We very seldom do this - maybe even never here on the blog - but we do want to ask those of you that are passionate about what you read here to consider giving to Heart to Honduras. It is a truly-remarkable organization that has grown exponentially in impact, sustainability, and fiscal stewardship since we joined six years ago. It has become something that we are truly proud to be a part of, and will fight to see continue. Those of you that want to give, you can do so easily online at hth.org/donate-now

Join us on this journey.


Transformation: Part 2/3 - Caliche

At the incredible cost of more than 400 "total days" of labor, three communities have come together to improve access to their communities. As we have frequently-referenced, the overland access is... lacking. In particular, a half-mile grade at the head of the road is better suited to horses than to vehicles. This severe access limits development of the region: medical care, new markets, educational opportunities, jobs, and SO much more. People have certainly died due to the difficulty of reaching these communities.

Together the communities of Caliche, Aguas de la Reyna, and Posas del Agua banded together to form a commission dedicated to fixing the three worst passages - beginning with the opening grade. Now nearing completion, 50 local men have devoted day upon day of their labor, working with materials provided in part by Upper Arlington Lutheran Church(a Heart to Honduras "Partner in Transformation"), COHERSA (a local hydroelectric company), and the municipal government of Santa Cruz de Yojoa, Honduras. I cannot emphasize enough how difficult this work is. You know a community really wants something when they dedicate this much time and effort to it.

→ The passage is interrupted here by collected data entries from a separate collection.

-- ==== Sys2Proof/Laws/InvChannel.lean ====
section
/-!
SUPPORT. The operations of Machine/Channel.lean keep the invariant.
-/
set_option Elab.async false
set_option linter.unusedTactic false
set_option linter.unreachableTactic false
namespace Sys2Proof.Machine

variable {pq : List Instr} {s : State}

theorem State.decSubmit_inv {c : CtxId} (hI : s.Inv pq) : (State.decSubmit s c).Inv pq := by
  unfold State.decSubmit
  repeat' first
    | with_reducible assumption
    | (extract_lets +onlyGivenNames x1; clear_value x1)
    | with_reducible apply State.refuseCtx_inv
    | with_reducible apply State.modDec_inv
    | split

theorem State.decPop_inv {c : CtxId} (hI : s.Inv pq) : (State.decPop s c).1.Inv pq := by
  unfold State.decPop
  repeat' first
    | with_reducible assumption
    | with_reducible apply State.modDec_inv

theorem State.settleRec_inv {t : Quad} {n : Nat} (hI : s.Inv pq) : (State.settleRec s t n).Inv pq := by
  unfold State.settleRec
  repeat' first
    | with_reducible assumption
    | intro x hx
    | with_reducible apply State.modTile_inv
    | exact Tile.keep_len hx rfl
    | split

theorem State.setSbuf_inv {r : Side} {n : Nat} {b : StripeBuf} (hI : s.Inv pq) : (State.setSbuf s r n b).Inv pq := by
  unfold State.setSbuf
  repeat' first
    | with_reducible assumption
    | with_reducible apply State.modSte_inv

theorem State.putPayload_inv {r : Side} {place : BufAddr ⊕ Nat} {bs : List Byte} {poison : Bool} (hI : s.Inv pq) : (State.putPayload s r place bs poison).Inv pq := by
  unfold State.putPayload
  repeat' first
    | with_reducible assumption
    | (extract_lets +onlyGivenNames s1; refine State.Inv.cut (s := s1) (q := pq) ?_ (fun _ => ?_); rotate_left; clear_value s1; rotate_left; dsimp -zeta only [s1]; clear s1)
    | intro x hx
    | with_reducible apply State.setSbuf_inv
    | with_reducible apply State.dramWrite_inv
    | with_reducible apply State.modDram_inv
    | exact DramCh.mark_wf hx
    | split

theorem State.decCount_inv {r : Side} {n : Nat} {ok : Bool} {weight : Nat} (hI : s.Inv pq) : (State.decCount s r n ok weight).Inv pq := by
  unfold State.decCount
  repeat' first
    | with_reducible assumption
    | with_reducible apply State.bump_inv
    | with_reducible apply State.setReg_inv
    | split

theorem State.otfDone_inv {r : Side} {n : Nat} {t : Quad} {rec : Nat} {status : DWord} {place : BufAddr ⊕ Nat} {o : DecodeOut} (hI : s.Inv pq) : (State.otfDone s r n t rec status place o).Inv pq := by
  unfold State.otfDone
  repeat' first
    | with_reducible assumption
    | (extract_lets +onlyGivenNames s1; refine State.Inv.cut (s := s1) (q := pq) ?_ (fun _ => ?_); rotate_left; clear_value s1; rotate_left; dsimp -zeta only [s1]; clear s1)
    | (extract_lets +onlyGivenNames x1; clear_value x1)
    | (intro x hx; beta_reduce)
    | with_reducible apply State.decCount_inv
    | with_reducible apply State.putPayload_inv
    | with_reducible apply State.setStat_inv
    | with_reducible apply State.modTile_inv
    | with_reducible apply State.settleRec_inv
    | with_reducible apply State.bump_inv
    | with_reducible apply State.decidedStatus_inv
    | exact Tile.keep_len hx rfl
    | split

theorem State.recGone_inv {r : Side} {n : Nat} {c : CtxId} {w0 : DWord} (hI : s.Inv pq) : (State.recGone s r n c w0).Inv pq := by
  unfold State.recGone
  repeat' first
    | with_reducible assumption
    | (extract_lets +onlyGivenNames s1; refine State.Inv.cut (s := s1) (q := pq) ?_ (fun _ => ?_); rotate_left; clear_value s1; rotate_left; dsimp -zeta only [s1]; clear s1)
    | (extract_lets +onlyGivenNames x1; clear_value x1)
    | with_reducible apply State.setStat_inv
    | with_reducible apply State.modDec_inv
    | with_reducible apply State.freeNext_inv
    | with_reducible apply State.raiseLine_inv

theorem State.reqDone_inv {r : Side} {n : Nat} {c : CtxId} {w0 : DWord} {w1 : DWord} {w2 : DWord} {w3 : DWord} {o : DecodeOut} (hI : s.Inv pq) : (State.reqDone s r n c w0 w1 w2 w3 o).Inv pq := by
  unfold State.reqDone
  repeat' first
    | with_reducible assumption
    | (extract_lets +onlyGivenNames s1; refine State.Inv.cut (s := s1) (q := pq) ?_ (fun _ => ?_); rotate_left; clear_value s1; rotate_left; dsimp -zeta only [s1]; clear s1)
    | (extract_lets +onlyGivenNames x1; clear_value x1)
    | (intro x hx; beta_reduce)
    | with_reducible apply State.setStat_inv
    | with_reducible apply State.decCount_inv
    | with_reducible apply State.putPayload_inv
    | with_reducible apply State.raiseLine_inv
    | with_reducible apply State.modTile_inv
    | with_reducible apply State.settleRec_inv
    | with_reducible apply State.modDec_inv
    | exact Tile.keep_len hx rfl
    | split

theorem execClockRangeFault_inv {t : Quad} (hI : s.Inv pq) : ∃ s1, execClockRangeFault t s = .next s1 ∧ s1.Inv pq := by
  unfold execClockRangeFault
  refine ⟨_, rfl, ?_⟩
  repeat' first
    | with_reducible assumption
    | with_reducible apply State.forceLow_inv
    | with_reducible apply State.setStat_inv
    | split

theorem execBankSwapRequest_inv {x : Accessor} {t : Quad} (hI : s.Inv pq) : ∃ s1, execBankSwapRequest x t s = .next s1 ∧ s1.Inv pq := by
  unfold execBankSwapRequest
  refine ⟨_, rfl, ?_⟩
  repeat' first
    | with_reducible assumption
    | intro x hx
    | with_reducible apply State.tileAccess_inv
    | with_reducible apply State.modTile_inv

theorem State.bankWrite_inv {t : Quad} {sel : BitVec 9} {data : Word} (hI : s.Inv pq) : (State.bankWrite s t sel data).Inv pq := by
  unfold State.bankWrite
  repeat' first
    | with_reducible assumption
    | (extract_lets +onlyGivenNames x1; clear_value x1)
    | intro x hx
    | with_reducible apply State.setStat_inv
    | with_reducible apply State.modTile_inv
    | split

theorem execBankWordWrite_inv {x : Accessor} {t : Quad} {sel : BitVec 9} {data : Word} (hI : s.Inv pq) : ∃ s1, execBankWordWrite x t sel data s = .next s1 ∧ s1.Inv pq := by
  unfold execBankWordWrite
  refine ⟨_, rfl, ?_⟩
  repeat' first
    | with_reducible assumption
    | intro x hx
    | with_reducible apply State.tileAccess_inv
    | with_reducible apply State.bankWrite_inv

theorem State.spareTake_inv {t : Quad} {slice : Nat} {run : Bool} (hI : s.Inv pq) : (State.spareTake s t slice run).Inv pq := by
  unfold State.spareTake
  repeat' first
    | with_reducible assumption
    | (extract_lets +onlyGivenNames s1; refine State.Inv.cut (s := s1) (q := pq) ?_ (fun _ => ?_); rotate_left; clear_value s1; rotate_left; dsimp -zeta only [s1]; clear s1)
    | (intro x hx; beta_reduce)
    | with_reducible apply State.modTile_inv
    | with_reducible apply State.setStat_inv
    | split
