-- ==== Sys2Proof/Laws/InvEnergy.lean ====
section
/-!
SUPPORT. The operations of Machine/Energy.lean keep the invariant.
-/
set_option Elab.async false
set_option linter.unusedTactic false
set_option linter.unreachableTactic false
namespace Sys2Proof.Machine

variable {pq : List Instr} {s : State}

theorem State.mtrInt_inv {i : Nat} (hI : s.Inv pq) : (State.mtrInt s i).Inv pq := by
  unfold State.mtrInt
  repeat' first
    | with_reducible assumption
    | with_reducible apply State.setStat_inv

theorem State.pdflt_inv {i : Nat} (hI : s.Inv pq) : (State.pdflt s i).Inv pq := by
  unfold State.pdflt
  repeat' first
    | with_reducible assumption
    | with_reducible apply State.setStat_inv
    | with_reducible apply State.mtrInt_inv

theorem State.setSp_inv {x : Spindle} (hI : s.Inv pq) : (State.setSp s x).Inv pq := by
  unfold State.setSp
  repeat' first
    | with_reducible assumption
    | with_reducible apply State.modMtr_inv
    | with_reducible apply State.mtrInt_inv
    | split

theorem State.genParked_inv (hI : s.Inv pq) : (State.genParked s).Inv pq := by
  unfold State.genParked
  repeat' first
    | with_reducible assumption
    | with_reducible apply State.modMtr_inv
    | with_reducible apply State.setSp_inv
    | split

theorem State.bandCount_inv (hI : s.Inv pq) : (State.bandCount s).Inv pq := by
  unfold State.bandCount
  repeat' first
    | with_reducible assumption
    | (extract_lets +onlyGivenNames x1; clear_value x1)
    | with_reducible apply State.modMtr_inv

theorem State.energyShort_inv (hI : s.Inv pq) : (State.energyShort s).Inv pq := by
  unfold State.energyShort
  repeat' first
    | with_reducible assumption
    | (extract_lets +onlyGivenNames s1; refine State.Inv.cut (s := s1) (q := pq) ?_ (fun _ => ?_); rotate_left; clear_value s1; rotate_left; dsimp -zeta only [s1]; clear s1)
    | (extract_lets +onlyGivenNames x1; clear_value x1)
    | with_reducible apply State.modRlg_inv
    | with_reducible apply State.setStat_inv
    | with_reducible apply State.event_inv
    | split

theorem State.energyTick_inv {r : Side} (hI : s.Inv pq) : (State.energyTick s r).Inv pq := by
  unfold State.energyTick
  repeat' first
    | with_reducible assumption
    | with_reducible apply State.bandCount_inv
    | with_reducible apply State.modRlg_inv
    | with_reducible apply State.energyShort_inv
    | split

end Sys2Proof.Machine
end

Once these communities overcame the primary obstacle of unifying themselves, the work has moved quickly forward. Heart to Honduras has been grateful to work alongside these remarkable people, full of hope, in their struggle for progress. HtH facilitates relationship reconciliation, support, encouragement and collaboration initiation with each involved party to make these local initiatives possible. These initiatives are not the most "popular" for North Americans because you don't get to come and DO and it's not as flashy or social media friendly to support locals building a road, but in the end we personally, the local communities, and HtH believe it accomplishes SO much more long term, holistic development for the community.